Dwan Hightower
Dwan Hightower
Dream Catcher Publishing, Inc.
Box 14058
Mexico Beach,
FL 32410
Dear Dwan Hightower:
Nice to meet you at booksALIVE 2005! last weekend.
Here is the
manuscript I told you about, THE SALVAGE ARCHEOLOGIST OF FLORIDA'S CO-OPTED COASTS:
A MEMOIR OF 38 YEARS OF GRACIOUS CRACKER LIVING.
I hope you like it.
Douglas Fairbairn wrote a memoir called Down and Out in Cambridge, in which
his father tried to make his fortune selling canned coquina broth up north. Fairbairn
died of Alzheimer's not knowing he had ever written books.
At the book fair
I talked to Jeff Klinkenberg about growing up in South Florida. He's from Miami
and I grew up in Delray Beach.
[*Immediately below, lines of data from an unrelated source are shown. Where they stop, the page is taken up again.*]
-- ==== Sys2Proof/Machine/EvtMgmt.lean ====
section
/-!
DEFINITION. The management ports: the meaning of each command of this family, one definition each.
-/
namespace Sys2Proof.Machine

/-- LC_QUERY (R516). -/
def execLcQuery (port : Nat) (tag : BitVec 32) (body : List Byte) (s : State) : Host.Outcome State Fault Refusal :=
  onUnit (decide (port < 3)) (fun s => s.lcQuery ⟨port, tag.toNat, body, true⟩) s

/-- ATTEST (R440). -/
def execAttest (port : Nat) (tag : BitVec 32) (body : List Byte) (s : State) : Host.Outcome State Fault Refusal :=
  onUnit (decide (port < 3)) (fun s => s.attest ⟨port, tag.toNat, body, true⟩) s

/-- JEXPORT (R516). -/
def execJexport (port : Nat) (tag : BitVec 32) (body : List Byte) (s : State) : Host.Outcome State Fault Refusal :=
  onUnit (decide (port < 3)) (fun s => s.jexport ⟨port, tag.toNat, body, true⟩) s

/-- KEYGEN (R453). -/
def execKeygen (port : Nat) (tag : BitVec 32) (body : List Byte) (s : State) : Host.Outcome State Fault Refusal :=
  onUnit (decide (port < 3)) (fun s => s.keygen ⟨port, tag.toNat, body, true⟩) s

/-- RAW_CAPTURE (R392). -/
def execRawCapture (port : Nat) (tag : BitVec 32) (body : List Byte) (s : State) : Host.Outcome State Fault Refusal :=
  onUnit (decide (port < 3)) (fun s => s.rawCapture ⟨port, tag.toNat, body, true⟩) s

/-- PROVISION (R453). -/
def execProvision (port : Nat) (tag : BitVec 32) (body : List Byte) (s : State) : Host.Outcome State Fault Refusal :=
  onUnit (decide (port < 3)) (fun s => s.provision ⟨port, tag.toNat, body, true⟩) s

/-- CERTIFY (R453). -/
def execCertify (port : Nat) (tag : BitVec 32) (body : List Byte) (s : State) : Host.Outcome State Fault Refusal :=
  onUnit (decide (port < 3)) (fun s => s.certify ⟨port, tag.toNat, body, true⟩) s

/-- POLICY_SET (R456). -/
def execPolicySet (port : Nat) (tag : BitVec 32) (body : List Byte) (s : State) : Host.Outcome State Fault Refusal :=
  onUnit (decide (port < 3)) (fun s => s.policySet ⟨port, tag.toNat, body, true⟩) s

/-- KEY_SET (R516). -/
def execKeySet (port : Nat) (tag : BitVec 32) (body : List Byte) (s : State) : Host.Outcome State Fault Refusal :=
  onUnit (decide (port < 3)) (fun s => s.keySet ⟨port, tag.toNat, body, true⟩) s

/-- MC_COMMIT (R419). -/
def execMcCommit (port : Nat) (tag : BitVec 32) (body : List Byte) (s : State) : Host.Outcome State Fault Refusal :=
  onUnit (decide (port < 3)) (fun s => s.mcCommit ⟨port, tag.toNat, body, true⟩) s

/-- TAKEOVER (R510). -/
def execTakeover (port : Nat) (tag : BitVec 32) (body : List Byte) (s : State) : Host.Outcome State Fault Refusal :=
  onUnit (decide (port < 3)) (fun s => s.takeoverCmd ⟨port, tag.toNat, body, true⟩) s

/-- DEBUG_CHALLENGE (R472). -/
def execDebugChallenge (port : Nat) (tag : BitVec 32) (body : List Byte) (s : State) : Host.Outcome State Fault Refusal :=
  onUnit (decide (port < 3)) (fun s => s.debugChallenge ⟨port, tag.toNat, body, true⟩) s

/-- DEBUG_UNLOCK (R472). -/
def execDebugUnlock (port : Nat) (tag : BitVec 32) (body : List Byte) (s : State) : Host.Outcome State Fault Refusal :=
  onUnit (decide (port < 3)) (fun s => s.debugUnlock ⟨port, tag.toNat, body, true⟩) s

/-- DEBUG_LOCK (R472). -/
def execDebugLock (port : Nat) (tag : BitVec 32) (body : List Byte) (s : State) : Host.Outcome State Fault Refusal :=
  onUnit (decide (port < 3)) (fun s => s.debugLock ⟨port, tag.toNat, body, true⟩) s

/-- ALARM_RECOVER (R465). -/
def execAlarmRecover (port : Nat) (tag : BitVec 32) (body : List Byte) (pass : Bool) (s : State) : Host.Outcome State Fault Refusal :=
  onUnit (decide (port < 3)) (fun s => s.alarmRecover ⟨port, tag.toNat, body, pass⟩) s

/-- RESET (R376). -/
def execReset (port : Nat) (tag : BitVec 32) (body : List Byte) (s : State) : Host.Outcome State Fault Refusal :=
  onUnit (decide (port < 3)) (fun s => s.resetCmd ⟨port, tag.toNat, body, true⟩) s

/-- IMG_STAGE (R516). -/
def execImgStage (port : Nat) (tag : BitVec 32) (body : List Byte) (s : State) : Host.Outcome State Fault Refusal :=
  onUnit (decide (port < 3)) (fun s => s.imgStage ⟨port, tag.toNat, body, true⟩) s

/-- RETIRE (R453). -/
def execRetire (port : Nat) (tag : BitVec 32) (body : List Byte) (s : State) : Host.Outcome State Fault Refusal :=
  onUnit (decide (port < 3)) (fun s => s.retire ⟨port, tag.toNat, body, true⟩) s

/-- FW_STAGE (R516). -/
def execFwStage (port : Nat) (tag : BitVec 32) (body : List Byte) (s : State) : Host.Outcome State Fault Refusal :=
  onUnit (decide (port < 3)) (fun s => s.fwStage ⟨port, tag.toNat, body, true⟩) s

/-- MC_STAGE (R418). -/
def execMcStage (port : Nat) (tag : BitVec 32) (body : List Byte) (s : State) : Host.Outcome State Fault Refusal :=
  onUnit (decide (port < 3)) (fun s => s.mcStage ⟨port, tag.toNat, body, true⟩) s

/-- CFG_SET (R468). -/
def execCfgSet (port : Nat) (tag : BitVec 32) (body : List Byte) (s : State) : Host.Outcome State Fault Refusal :=
  onUnit (decide (port < 3)) (fun s => s.cfgSet ⟨port, tag.toNat, body, true⟩) s

/-- TELEM_READ (R516). -/
def execTelemRead (port : Nat) (tag : BitVec 32) (body : List Byte) (s : State) : Host.Outcome State Fault Refusal :=
  onUnit (decide (port < 3)) (fun s => s.telemRead ⟨port, tag.toNat, body, true⟩) s

/-- DETACH (R534). -/
def execDetach (port : Nat) (tag : BitVec 32) (body : List Byte) (s : State) : Host.Outcome State Fault Refusal :=
  onUnit (decide (port < 3)) (fun s => s.detachCmd ⟨port, tag.toNat, body, true⟩) s

/-- PRESENCE (R518). -/
def execPresence (pecOk : Bool) (s : State) : Host.Outcome State Fault Refusal :=
  does (fun s => s.presence pecOk) s

/-- POWER_REQ (R518). -/
def execPowerReq (value : BitVec 8) (pecOk : Bool) (s : State) : Host.Outcome State Fault Refusal :=
  does (fun s => s.powerReq value.toNat pecOk) s

/-- SENSOR_READ (R518). -/
def execSensorRead (idx : BitVec 8) (reading : Int) (pecOk : Bool) (s : State) : Host.Outcome State Fault Refusal :=
  does (fun s => s.sensorRead idx.toNat reading pecOk) s

/-- LED_SET (R518). -/
def execLedSet (value : BitVec 8) (pecOk : Bool) (s : State) : Host.Outcome State Fault Refusal :=
  does (fun s => s.ledSet value.toNat pecOk) s

/-- MGMT_SEGMENT (R515). -/
def execMgmtSegment (port : Nat) (seg : List Byte) (pass : Bool) (s : State) : Host.Outcome State Fault Refusal :=
  onUnit (decide (port < 3)) (fun s => s.mgmtSegment port seg pass) s

/-- MGMT_TIMEOUT (R515). -/
def execMgmtTimeout (port : Nat) (s : State) : Host.Outcome State Fault Refusal :=
  onUnit (decide (port < 3)) (fun s => s.mgmtTimeout port) s

/-- CLOCK_LOW_TIMEOUT (R518). -/
def execClockLowTimeout (s : State) : Host.Outcome State Fault Refusal :=
  does (fun s => s) s

/-- SEGMENT_ACKNOWLEDGEMENT (R515). -/
def execSegmentAcknowledgement (port : Nat) (s : State) : Host.Outcome State Fault Refusal :=
  onUnit (decide (port < 3)) (fun s => s.segAckIn port) s

end Sys2Proof.Machine
end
Now he lives in St. Pete.
I told him that
all those hustles that worked in Orlando when Disney came in and built their theme
park work in Florida's Great Northwest, Inc. now. Same hustles, different players.
The difference now is if Carl Hiaasen writes Team Rodent, he has to send it
to Disney to get it published.
An independent press is a way around that.
Anyhow, I hope you like my book.
Jack Saunders
Garage Band Books
Box 10501
Panama City, FL 32404
Jeff Klinkenberg
From: Jack Saunders
To: Jeff Klinkenberg
Subj: Column
Idea
Nice to meet you at the book fair in Panama City this weekend. I am writing
a book about quitting my day job, to write a book, on spec.
Do you remember
the cartoon in The New Yorker, a bum in a suit on the streets of Manhattan,
with a tin cup, and a sign, saying, "Sold one story, quit my job."
That's me. Got invited to a book fair, quit my job.
It went to my head.
Actually, the job I had, my boss's boss thought I was a slacker.
She thought
I wasn't giving my job 100%.
I wasn't. I was writing books, too.
In the period covered by BUKOWSKI NEVER DID THIS: A YEAR IN THE LIFE OF AN UNDERGROUND
WRITER AND HIS FAMILY I wrote 18 books.
I got fired from one job for blogging,
and now it looks like I have gotten myself in trouble at the second job, for blogging.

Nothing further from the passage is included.